Pages

Tuesday, October 22, 2013

The Ballad of the Okto Saison

I brewed a 10 gallon batch of Oktoberfest extract kit using my half finished keggle back in June. Timing seemed right, but the weather wasn't going to cooperate.

We had a pretty big heat wave for our area. Last summer it only lasted a few days. This year it stretched out into a week or two. I was Johnny on the spot with the window AC unit upstairs in the living room. However the basement got well above its usual 55-60 degrees. 

After two weeks in primary, I transferred to secondary carboys, but I noticed my auto siphon line was a little cloudy. I figured it was just residue from having so much StarSan put thru it. 

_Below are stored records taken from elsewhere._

def node0 : NormNode := { part := 2, children := 2, kids := [9], arrived := [(0, ([0x3F800000], none))] }
def node1 : NormNode := { part := 2, children := 3 }
/-- A node below another module's, one child from complete, and one that gave up. -/
def node2 : NormNode := { node0 with parent := some 9 }
def node3 : NormNode := { node1 with timedOut := true }

def wn : State :=
  { w with
    lantern := { w.lantern with
      groups := [(3, group0), (4, group1), (5, group2)]
      norms := [(normKey 4, node0), (normKey 9, node1)] }
    parts := [(2, { p2 with learning := { group := 3, buckets := [bucket0, { bucket0 with filled := true }], reductions := [(4, [red0])], norm := some norm0 } }), (3, p2)] }

/-- No norm runs, and the reduction of group 4 is at its last step of one before the end. -/
def wn1 : State := { wn with parts := [(2, { p2 with learning := { reductions := [(3, [{ red0 with step := 1 }]), (4, [{ red0 with step := 1 }])] } }), (3, p2)] }

/-- Reductions in true colour: a command's at its last step of three, and a bucket's on the ring of two at its last. -/
def wn2 : State :=
  { wn with
    lantern := { wn.lantern with norms := [(normKey 4, node2), (normKey 9, node3)] }
    parts := [(2, { p2 with learning := { exact := true, group := 4, buckets := [bucket0], reductions := [(3, [{ red0 with exact := true, step := 8 }]), (4, [{ red0 with cmd := none, bucket := some 0, step := 1 }])]
                                          norm := some norm0 } }), (3, p2)] }

theorem witness_Learning : (4 ≤ 4 ∧ 2 ≤ 2 ∧ 131072 ≤ 131072) ∧ tget 8 wn.lantern.groups = none ∧ wn.lantern.groups.length < 256 ∧ tget 3 wn.lantern.groups = some group0 ∧
    groupCheck wn 2 3 = none ∧ checkOperand wn 2 0x40000000 (32 * 0x100000) 1 = none ∧ checkOperand wn 2 0x47FFFFE0 (32 * 1) 1 = none ∧
    ringFormatOk 0 64 = true ∧ checkList wn 2 0x40000000 64 1 = none ∧ ringPlace wn 2 3 = some ⟨4, 1, 4, 9, 0, 1⟩ ∧ tgetD 3 [] (partOf wn 2).learning.reductions = [] ∧
    tgetD 4 [] (partOf wn 2).learning.reductions = [red0] ∧ ringPlace wn 2 4 = some ⟨2, 0, 9, 9, 0, 1⟩ ∧ (partOf wn 2).learning.buckets[0]? = some bucket0 ∧
    (partOf wn 2).learning.buckets[1]? = some { bucket0 with filled := true } ∧ (partOf wn 2).learning.group = 3 := by decide +kernel

theorem witness_Learning_rings :
    tgetD 3 [] (partOf wn1 2).learning.reductions = [{ red0 with step := 1 }] ∧ ringPlace wn1 2 3 = some ⟨4, 1, 4, 9, 0, 1⟩ ∧ 1 + 1 < 4 - 1 ∧
    tgetD 4 [] (partOf wn1 2).learning.reductions = [{ red0 with step := 1 }] ∧ ringPlace wn1 2 4 = some ⟨2, 0, 9, 9, 0, 1⟩ ∧ 1 + 1 = 2 * (2 - 1) ∧ cmdStopped wn c1 = false ∧
    red0.exact = false ∧ tgetD 3 [] (partOf wn2 2).learning.reductions = [{ red0 with exact := true, step := 8 }] ∧ 8 + 1 = 3 * (4 - 1) ∧
    tgetD 4 [] (partOf wn2 2).learning.reductions = [{ red0 with cmd := none, bucket := some 0, step := 1 }] ∧ (partOf wn2 2).learning.exact = true ∧
    (partOf wn2 2).learning.buckets[0]? = some bucket0 := by decide +kernel

/-- No norm node has been made yet. -/
def wn3 : State := { wn1 with lantern := { wn1.lantern with norms := [] } }

theorem witness_Learning_norms : groupCheck wn1 2 3 = none ∧ (partOf wn1 2).learning.norm = none ∧ tget 3 wn1.lantern.groups = some group0 ∧
    (tgetD (normKey 3) {} wn1.lantern.norms).timedOut = false ∧ tget 0 (tgetD (normKey 3) {} wn1.lantern.norms).arrived = none ∧ groupKids wn1 group0 = [] ∧
    groupParent wn1 group0 = some 9 ∧ groupKids wn1 group1 = [9] ∧ groupCheck wn3 2 4 = none ∧ tget 4 wn3.lantern.groups = some group1 ∧
    tget 0 (tgetD (normKey 4) {} wn3.lantern.norms).arrived = none := by decide +kernel

theorem witness_Learning_nodes : tget (treeKey 0 9) wn.lantern.norms = some node1 ∧ node1.timedOut = false ∧ tget 1 node1.arrived = none ∧
    allArrived { node1 with arrived := tput 1 ([], none) node1.arrived } = none ∧ allArrived node1 = none ∧
    tget (treeKey 0 4) wn.lantern.norms = some node0 ∧ node0.timedOut = false ∧ tget 1 node0.arrived = none ∧ node0.parent = none ∧ node0.part = c1.part ∧
    allArrived { node0 with arrived := tput 1 ([0], some 9) node0.arrived } = some [([0x3F800000], none), ([0], some 9)] ∧
    tget (treeKey 0 4) wn2.lantern.norms = some node2 ∧ node2.parent = some 9 ∧ tget (treeKey 0 9) wn2.lantern.norms = some node3 ∧ node3.timedOut = true ∧ allArrived node3 = none ∧
    allArrived { node2 with arrived := tput 1 ([0], some 9) node2.arrived } = some [([0x3F800000], none), ([0], some 9)] ∧
    (partOf wn 2).learning.norm = some norm0 ∧ normKey norm0.group = treeKey 0 4 ∧ norm0.cmd.trueColour = false := by decide +kernel

/-- An optimizer state block of one element at the start of the partition, with its arrays behind it. -/
def optBytes : List Byte :=
  toLe 4 0 ++ toLe 4 0x3F800000 ++ toLe 8 0 ++ toLe 8 1 ++ toLe 8 0x40000040 ++ toLe 8 0x40000080 ++ toLe 8 0x40000084 ++ toLe 8 0x40000088 ++ toLe 8 0x4000008C
def opt0 : OptParams :=
  { sgd := false, workingFormat := 1, sr := false, lr := 0x3F800000, b1 := 0, b2 := 0, eps := 0x3F800000, wd := 0, growth := 0, state := 0x40000000, seed := 0 }
def wu : State := { w with mem := { hbm := mwriteN 0x40000000 optBytes [] } }
/-- The same under SGD with a telemetry table of two records, and with the step marked skipped. -/
def wus : State := { wu with parts := [(2, { p2 with learning := { telemetry := 0x40001000, telemetryRecords := 2, skipped := true } })] }

theorem witness_OptimizerSteps : optCheck wu 2 opt0 (partOf wu 2).learning.format = none ∧ opt0.sgd = false ∧ (partOf wu 2).learning.telemetry = 0 ∧ (optBlock wu opt0.state).n = 1 ∧
    [((0x40000000 : Nat), 64), (0x40000080, 4), (0x40000084, 4), (0x4000008C, 2), (0x40000088, 4)].Pairwise (fun x y => x.1 + x.2 ≤ y.1 ∨ y.1 + y.2 ≤ x.1) ∧
    localRange wu 2 opt0.state 64 = some (.hbm, 0x40000000) ∧ localRange wu 2 (optBlock wu opt0.state).w 4 = some (.hbm, 0x40000080) ∧
    localRange wu 2 (optBlock wu opt0.state).m 4 = some (.hbm, 0x40000084) ∧ localRange wu 2 (optBlock wu opt0.state).v 4 = some (.hbm, 0x40000088) ∧
    localRange wu 2 (optBlock wu opt0.state).copy 2 = some (.hbm, 0x4000008C) ∧ 0x4000008C + 2 ≤ hbmTop ∧ (∀ a, a < 0x8E → isOffline wu .hbm (0x40000000 + a) = false) := by decide +kernel

theorem witness_OptimizerSteps_sgd : optCheck wus 2 { opt0 with sgd := true } (partOf wus 2).learning.format = none ∧ (partOf wus 2).learning.skipped = true ∧
    localRange wus 2 (partOf wus 2).learning.telemetry (32 * 2) = some (.hbm, 0x40001000) ∧ 0 < 2 ∧
    [((0x40000000 : Nat), 64), (0x40000080, 4), (0x40000084, 4), (0x4000008C, 2), (0x40001000, 64)].Pairwise (fun x y => x.1 + x.2 ≤ y.1 ∨ y.1 + y.2 ≤ x.1) ∧
    (∀ a, a < 64 → isOffline wus .hbm (0x40001000 + a) = false) ∧ 12 < ({ opt0 with workingFormat := 13 } : OptParams).workingFormat := by decide +kernel
/-! Generations, experts and buddy copies -/

def stage0 : StageCmd := { cmd := c1, model := 0, gen := 5, layers := [0], notice := 0xFFFFFFFF, noticeModule := 0, source := 0 }
def staging0 : Staging := { bytes := 1, crcTable := 0x42000000, chunks := 1 }

/-- Layer 0's only chunk of one byte matches its CRC-64; layer 1's has failed twice. -/
def wgen : State :=
  { wp with
    mem := { hbm := mwriteN 0x42000000 (toLe 8 (crc64 [0])) [] }
    parts := [(2, { p2 with gens := {
      layers := [(0, { active := { state := .active, gen := 4 }, standby := { state := .staging, gen := 5, addr := 0x41000000, bytes := 1 }, staging := some staging0 }),
        (1, { standby := { state := .staging, gen := 5, addr := 0x41000000, bytes := 1 }, staging := some { staging0 with crcTable := 0x42000008, fails := [(0, 2)] } }),
        (65536, { standby := { state := .staging, gen := 5 }, staging := some { staging0 with verified := [0], counter := 1 } }), (65537, { standby := { state := .staging }, staging := some { staging0 with crcTable := 0x42000008 } })]
      stagings := [stage0, { stage0 with layers := [1] }, { stage0 with model := 1 }, { stage0 with model := 1, layers := [1] }] } })]
    plans := [(1, plan1), (2, plan1)] }

/-- Both layers of model 0 COMPLETE in generation 5 over an active 4, those of model 1 partly. -/
def wflip : State :=
  { wp with
    plans := [(1, plan1), (2, plan1)]
    parts := [(2, { p2 with gens := {
      layers := [(0, { active := { state := .active, gen := 4 }, standby := { state := .complete, gen := 5 } }), (1, { active := { state := .active, gen := 4 }, standby := { state := .complete, gen := 5 } }),
        (65536, { standby := { state := .complete, gen := 5 } })] } })]
    serving := { wp.serving with seqs := [(0, { seq0 with oldGen := some 3 })] } }

def flip0 : FlipCmd := { cmd := c2, model := 0, atomic := false, gen := 5, layers := [1] }
def wflips : State := { wflip with parts := [(2, { p2 with gens := { (partOf wflip 2).gens with flips := [flip0], retires := [(c2, 0, 3)] } })] }

/-- A layer list of one layer of 2 MiB and a byte; and one of 30 MiB, where three plans leave no piece of that length free. -/
def wstage : State := { wp with mem := { hbm := mwriteN 0x40000000 (toLe 2 0 ++ toLe 6 0x200001 ++ toLe 8 0x42000000) [] } }
def wfull : State :=
  { wp with
    plans := [(1, { plan1 with addr := 0x42C00000 }), (2, { plan1 with addr := 0x44800000 }), (3, { plan1 with addr := 0x46400000 })]
    mem := { hbm := mwriteN 0x40000000 (toLe 2 0 ++ toLe 6 0x1E00000 ++ toLe 8 0x42000000) [] } }

theorem witness_GenerationsStaged :
    let es := (List.range 1).map fun k => layerEntry (readGlobal wstage (0x40000000 + 16 * k) 16)
    es = [(0, 0x200001, 0x42000000)] ∧ stageCheck wstage c1 5 60000 0x40000000 1 0xFFFFFFFF 0 0 es = none ∧ (partOf wstage 2).gens.stagings = [] ∧ (es.map (·.1)).Nodup ∧
    (es.foldl (fun o e => o.bind (openLayer 2 0 5 e)) (some (es.foldl (fun u e => modLayer 2 0 e.1 (fun l => { l with standby := {}, staging := none }) u) wstage)) ≠ none) := by decide +kernel

theorem witness_GenerationsStaged_noPlace :
    let es := (List.range 1).map fun k => layerEntry (readGlobal wfull (0x40000000 + 16 * k) 16)
    stageCheck wfull c1 5 60000 0x40000000 1 0xFFFFFFFF 0 0 es = none ∧ (partOf wfull 2).gens.stagings = [] ∧
    (es.foldl (fun o e => o.bind (openLayer 2 0 5 e)) (some (es.foldl (fun u e => modLayer 2 0 e.1 (fun l => { l with standby := {}, staging := none }) u) wfull)) = none) := by
  decide +kernel

theorem witness_GenerationsStaged_chunks :
    stageOf wgen 2 0 0 = some stage0 ∧ stage0.source = 0 ∧ (layerAt wgen 2 0 0).staging = some staging0 ∧ (layerAt wgen 2 0 0).standby.state = .staging ∧ staging0.counter < staging0.chunks ∧
    nextChunkOf staging0 = some 0 ∧ chunkOk wgen 2 0 0 0 staging0 = true ∧ stageOf wgen 2 0 1 = some { stage0 with layers := [1] } ∧
    chunkOk wgen 2 0 1 0 { staging0 with crcTable := 0x42000008 } = false ∧ (layerAt wgen 2 0 1).staging = some { staging0 with crcTable := 0x42000008, fails := [(0, 2)] } ∧
    stageOf wgen 2 1 1 = some { stage0 with model := 1, layers := [1] } ∧ (layerAt wgen 2 1 1).staging = some { staging0 with crcTable := 0x42000008 } ∧
    chunkOk wgen 2 1 1 0 { staging0 with crcTable := 0x42000008 } = false ∧ stageOf wgen 2 1 0 = some { stage0 with model := 1 } ∧
    (layerAt wgen 2 1 0).staging = some { staging0 with verified := [0], counter := 1 } ∧ (partOf wgen 2).gens.flips = [] ∧ 0 < modelLayers wgen 2 1 ∧
    (partOf wgen 2).gens.stagings.find? (fun x => x.model == 0) = some stage0 := by decide +kernel

theorem witness_GenerationsFlipAndRetire : stepRuns wflip 2 0 = false ∧ (partOf wflip 2).gens.flips = [] ∧
    atomicLayers wflip 2 { cmd := c1, model := 0, atomic := true, gen := 5, layers := [] } = [0, 1] ∧
    (∀ l, l ∈ [0, 1] → isComplete wflip 2 0 5 l = true) ∧ atomicLayers wflip 2 { cmd := c1, model := 1, atomic := true, gen := 5, layers := [] } = [0, 1] ∧
    (∀ l, l ∈ [0, 1] → isOther wflip 2 1 5 l = false) ∧ isComplete wflip 2 1 5 1 = false ∧ isOther wflip 2 1 6 0 = true ∧
    ([0, 1].filter fun l => !isComplete wflip 2 1 5 l) = [1] ∧ ([0].filter fun l => !isComplete wflip 2 1 5 l) = [] := by decide +kernel

theorem witness_GenerationsFlipAndRetire_boundaries :
    (partOf wflips 2).gens.flips = [flip0] ∧ stepRuns wflips 2 0 = false ∧ (∀ l, l ∈ flip0.layers → isComplete wflips 2 0 flip0.gen l = true) ∧ flip0.layers.Nodup ∧
    atomicLayers wflips 2 { flip0 with atomic := true } = [0, 1] ∧ stepRuns ws 2 0 = true ∧ (∀ l, l ∈ [0, 1] → isOther ws 2 0 5 l = false) ∧
    (partOf wflip 2).gens.retires = [] ∧ genInUse wflip 2 0 4 = false ∧ genInUse wflip 2 0 3 = true ∧
    (partOf wflips 2).gens.retires.find? (fun x => x.2.1 == 0) = some (c2, 0, 3) := by decide +kernel

/-- A pointer list of one expert with one slot, and one routed token. -/
def we : State :=
  { w with
    mem := { hbm := mwriteN 0x40000000 (toLe 4 7 ++ toLe 2 1 ++ toLe 2 0 ++ toLe 8 0x40003000 ++ toLe 4 0xFFFFFFFF) (mwriteN 0x40001000 (toLe 2 7) []) }
    parts := [(2, p2), (3, { p2 with experts := { waiting := [(c1, [(65535, { home := 0, region := 0, group := 0, cap := 1, recvBase := 0 })])] } })] }

/-- The same with the segment in module 9, and a dispatch in flight in partition 3. -/
def wer : State :=
  { we with
    mem := { hbm := mwriteN 0x40000000 (toLe 4 7 ++ toLe 2 1 ++ toLe 2 0 ++ toLe 8 (9 * 2 ^ 47 + 0x40003000) ++ toLe 4 0xFFFFFFFF) (mwriteN 0x40001000 (toLe 2 7) []) }
    parts := [(2, p2), (3, { p2 with experts := { dispatches := [{ cmd := c1, left := 1, words := [] }] } })] }

theorem witness_ExpertsRouted : checkList we 2 0x40000000 (32 * 1) 1 = none ∧ readNum we 0x40000000 4 ≤ 65535 ∧ (partOf we 3).experts.waiting.length = 1 ∧
    (partOf we 3).experts.dispatches = [] ∧ (partOf we 2).experts.waiting = [] ∧ expertCheck we c1 1 8 0x40001000 0x40002000 0x40000000 1 32 = none ∧
    segmentsOf we 0x40000000 1 = [⟨7, 1, 0x40003000, 0xFFFFFFFF⟩] ∧ checkOperand we 2 0x40003000 (1 * (16 + 32)) 2 = none ∧ handleRef 0xFFFFFFFF = .none ∧
    remoteSegments we 0x40002000 32 (firstPass we (segmentsOf we 0x40000000 1) 0x40001000 1 8).1 (segmentsOf we 0x40000000 1) = 0 ∧
    localRange we 2 0x40002000 (1 * 32) = some (.hbm, 0x40002000) := by decide +kernel

theorem witness_ExpertsRouted_remote : (partOf wer 3).experts.dispatches ≠ [] ∧ expertCheck wer c1 1 8 0x40001000 0x40002000 0x40000000 1 32 = none ∧
    checkOperand wer 2 (9 * 2 ^ 47 + 0x40003000) (1 * (16 + 32)) 2 = none ∧
    remoteSegments wer 0x40002000 32 (firstPass wer (segmentsOf wer 0x40000000 1) 0x40001000 1 8).1 (segmentsOf wer 0x40000000 1) = 1 ∧
    pickChannel wer (regionOfHbm (0x40002000 % 2 ^ 47) % 8) 255 ≠ none := by decide +kernel

/-- A table of one tensor of eight bytes, and what Birzu finds at the buddy. -/
def found0 : BuddyFound :=
  { route := true, answers := true, partner := true, base := 0x1000000, halfBytes := 0x40008, epochs := [none, some 6] }
def tableBytes : List Byte := toLe 8 0x40002000 ++ toLe 8 8
def copyOf (signature : Nat) : List Byte :=
  toLe 4 7 ++ toLe 4 1 ++ toLe 8 signature ++ toLe 4 0 ++ toLe 4 1
def ckpt0 : Ckpt := { last := some (c1, 6, 9, 0x40000000, 5), fogWaiting := true, holding := true }
def wbud : State :=
  { w with
    mem := { hbm := mwriteN 0x40000000 tableBytes [] }
    parts := [(2, { p2 with ckpt := ckpt0 }), (3, { p2 with ckpt := { fogWaiting := true } })] }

Anyway after several weeks if "lagering" in the fridge. I kegged the first 5 gallons, but the flavor was sour-ish mixed with sickly sweet. It hadn't fully fermented in primary which because the heat probably killed most of the yeast, and I didn't do it any favors by throwing into the fridge, thereby delivering the deathblow.

I re-pitched on the 5 that was still in the carboy with Windsor and waited. I had already struggled with the Hefe this summer, so I was bound and determined not to let this beat me. 

The first 5 finished around 1.014 with dark stone fruit flavors, a good sourness balanced with some residual sweetness. It was not the nasty cough syrup I had previously sampled. I took it around to different events around town, gathering thoughts and critiques. 

Some couldn't taste the sour. Others thought it was definitely an Oktoberfest, but just to sweet for the style. Fruit roll-up and Red Vines were comments I heard. Everyone agreed that while not perfect, it was still very tasty and I never had any leftover to take home. 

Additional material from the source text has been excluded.